The researchers found that the seemingly complicated process of fibril self-replication is actually governed by a simple physical mechanism: the buildup of healthy proteins on the surface of existing fibrils. The investigators used amyloid-β, which forms the main component of the amyloid plaques found in the brains of Alzheimer’s patients. They found a relationship between the amount of healthy proteins that are deposited onto the existing fibrils and the rate of the fibril self-replication. In other words, the greater the buildup of proteins on the fibril, the faster it self-replicates.
They also showed, as a proof of principle, that by changing how the healthy proteins interact with the surface of fibrils, it is possible to control the fibril self-replication.

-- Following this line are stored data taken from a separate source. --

/-- A fibre. -/
structure Fib where
  dom : Nat
  gid : Nat
  bid : Nat
  fid : Nat
  spid : Nat
  st : FSt := .running
  regs : List W64
  pc : W64
  vregs : List (Nat × List W32) := []
  tags : List (Nat × Nat) := []
  jord : Nat := 0
  jflags : W64 := 0
  rmode : W64 := 0
  lcb : W64 := 0
  prio : Nat := 0
  tvec : W64 := 0
  epcs : W64 := 0
  epcl : W64 := 0
  cause : W64 := 0
  wake : W64 := 0
  retired : Nat := 0
  hslots : List W64
  hkind : Nat := 0
  held : List Stitch := []
  stitches : List Stitch := []
  /-- counters kept in issue order hold (request, fallen) pairs (R159) -/
  ldq : List (Nat × Bool) := []
  stc : Nat := 0
  prq : List (Nat × Bool) := []
  sac : Nat := 0
  rwq : List (Nat × Bool) := []
  mode : Nat := 0
  ext : Bool := false
  wait : Wait := .none
  /-- tick from which the fibre has been Blocked without a break -/
  since : Nat := 0
  /-- a multi-step word's progress, the request number it waits for, and a value it keeps -/
  phase : Nat := 0
  mark : Nat := 0
  keep : List W64 := []
  /-- the request number that a lane word's release waits for -/
  markL : Nat := 0
  /-- 0 none, 1 the scalar word, 2 the lane word: its checks have not completed (R409) -/
  susp : Nat := 0
  stall : Nat := 0
  stallL : Nat := 1
  /-- scalar division in progress: destination and value (R263) -/
  div : Option (Nat × W64) := Option.none
  longs : List LongRes := []
  /-- lane words issued, of which LA counts (R196, R252) -/
  nlane : Nat := 0
  reports : List Report := []
  /-- press operations that no wait on PR has covered (R166) -/
  unwaited : List PressUse := []
  /-- operand-ready fence pending: instructions the next press operation waits for (R165) -/
  fence : List Nat := []
  /-- t_i taken from a twait slot (R211) -/
  tslot : Option Nat := Option.none
  /-- the fibre's stop record waits for room in the queue (R404) -/
  recWait : Bool := false
  /-- mask that the fibre's latest lrun or lrunr copied (R458) -/
  traceMask : Option Mask := Option.none
  /-- mask of its latest FSYNC packet (R458) -/
  syncMask : Mask := 0
  /-- loads cancelled by eviction, issued again after restore (R208) -/
  redo : List Acc := []
  redoI : List PendInst := []
  redoL : List LongRes := []
  stamp : Nat := 0
  /-- the scalar word stalls at a consuming wait for loads (R205) -/
  waits : Bool := false
  /-- KIND of the trap handler that a save handler was entered from, 0 if none (R206, R390) -/
  hback : Nat := 0
  /-- its lane word found no ready spool-mate and waits as though H were clear (R196) -/
  stays : Bool := false
  /-- its last word was a yield, and no other fibre's word has issued at its port since (R280) -/
  yielded : Bool := false
  deriving DecidableEq, Repr, Inhabited

/-- What a spool's fibres share (R200, R365). -/
structure Spool where
  win : List (Nat × List W32) := []
  wtags : List (Nat × Nat) := []
  tiles : List (Nat × Tile) := []
  deriving DecidableEq, Repr, Inhabited

/-- What a block's fibres share (R202, R193, R192, R383). -/
structure Block where
  hems : List (Nat × Hem) := []
  crews : List (Nat × List Nat) := []
  /-- members that join from the next phase (R202) -/
  late : List (Nat × List Nat) := []
  mail : List (BitVec 512) := []
  mailOvf : Bool := false
  /-- in-service slots: fibre, channel, item -/
  insv : List (Nat × Nat × BitVec 512) := []
  deriving DecidableEq, Repr, Inhabited

/-- A sub-core's ports. -/
structure Sub where
  /-- fibre that holds the lane pipe -/
  holder : Option FKey := Option.none
  /-- rotation position after the last turn -/
  last : Nat := 0
  passed : List (FKey × Nat) := []
  /-- twait slot: tick, clk of the slot, fibres with their clk -/
  slotT : Nat := 0
  slotClk : Nat := 0
  slotF : List FKey := []
  /-- fibres waiting in xacq, oldest first (R199) -/
  xq : List FKey := []
  deriving DecidableEq, Repr, Inhabited

/-! ### Gangs, dies, domains -/

/-- Gang states (R210). -/
inductive GSt where
  | pending | placing | running | saving | saved | unplaced | killed | exited
  deriving DecidableEq, Repr, Inhabited

/-- A bound channel's frames, kept in the gang record (R358). -/
structure Chan where
  ch : Nat
  broken : Bool
  desc : Nat
  cap : Nat
  /-- physical page of each 64 KiB page of the ring, with the ring's virtual address -/
  ring : W64
  pages : List (Nat × Nat)
  pool : Bool
  deriving DecidableEq, Repr, Inhabited

/-- A saved fibre in the gang record (R417). -/
structure SavedFib where
  bid : Nat
  f : Fib
  deriving DecidableEq, Repr, Inhabited

/-- A gang and its record. -/
structure Gang where
  dom : Nat
  gid : Nat
  st : GSt := .pending
  cls : Nat := 4
  /-- cores by scratch slot -/
  cores : List Nat := []
  lastDie : Option Nat := Option.none
  chans : List Chan := []
  launches : Nat := 0
  commit : Nat := 0
  hkill : Bool := false
  saved : List SavedFib := []
  /-- blocks of a gang that is not resident: what a save kept, and the mailboxes of blocks that have not started (R193, R206) -/
  blocks : List (Nat × Block) := []
  /-- corner core that a thermal request moves it from (R209) -/
  thermalFrom : Option Nat := Option.none
  stoppedAt : Nat := 0
  /-- its valets have been told that its scratch images cannot be stored (R419) -/
  told : Bool := false
  deriving DecidableEq, Repr, Inhabited

/-- A die: its distributor's queue and its L2 TLB (R187, R31). -/
structure Die where
  /-- queued requests: class, domain, gang, arrival number -/
  queue : List (Nat × GKey × Nat) := []
  /-- placement in progress: request, cores reserved, tick of its start -/
  placing : Option (Nat × GKey × List Nat × Nat) := Option.none
  l2 : List Tlb := []
  walk : List (Nat × W64) := []
  /-- pages being walked, at most 32, and the core whose miss took the last walker (R32) -/
  walkers : List Nat := []
  lastWalk : Nat := 0
  deriving DecidableEq, Repr, Inhabited

/-- An order-log record (R464). -/
structure LogRec where
  kind : Nat
  core : Nat
  h : Nat
  count : Nat
  addr : W64
  val : W64
  deriving DecidableEq, Repr, Inhabited

/-- A recorded checkpoint: what a slot of the store holds (R462, R464). -/
structure CheckpointRec where
  seq : Nat
  mem : List Host.Cell
  gangs : List Gang
  fibs : List (FKey × Fib)
  spools : List (FKey × Spool)
  blocks : List ((Nat × Nat) × Block)
  cuts : List (Nat × W32)
  log : List LogRec := []
  bytes : Nat := 0
  owners : List (Nat × Node) := []
  deriving DecidableEq, Repr, Inhabited

/-- The retained launch record (R181). -/
structure Launch where
  cut : W32 := 0
  entry : W64 := 0
  lcbi : W64 := 0
  saveh : W64 := 0
  resth : W64 := 0
  savea : W64 := 0
  chtab : W64 := 0
  fibw : W32 := 0
  gangw : W32 := 0
  ngang : Nat := 0
  evt : Nat := 0
  khdr : W64 := 0
  /-- pin ranges of the kernel header: start, length (R434) -/
  pins : List (W64 × Nat) := []
  deriving DecidableEq, Repr, Inhabited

“One of the mysteries of amyloid plaque formation is how, after their long, slow formation, the speed of their progression becomes much faster,” said Andela Šaric, Ph.D., the study’s first author. “We’ve identified the factors that in fact cause the system to catalyze its own activity, becoming a runaway process. But this discovery suggests that if we’re able to control the buildup of healthy proteins on the fibrils, we might be able to limit the aggregation and spread of plaques.”
Dr. Šaric also argued that the findings could be of great interest in the field of nanotechnology, noting that “One of the unfilled goals in nanotechnology is achieving efficient self-replication in manufacturing of nanomaterials. This is exactly what we’ve observed happening with these fibrils. If we’re able to learn the design rules from this process, we may be able to achieve this goal.”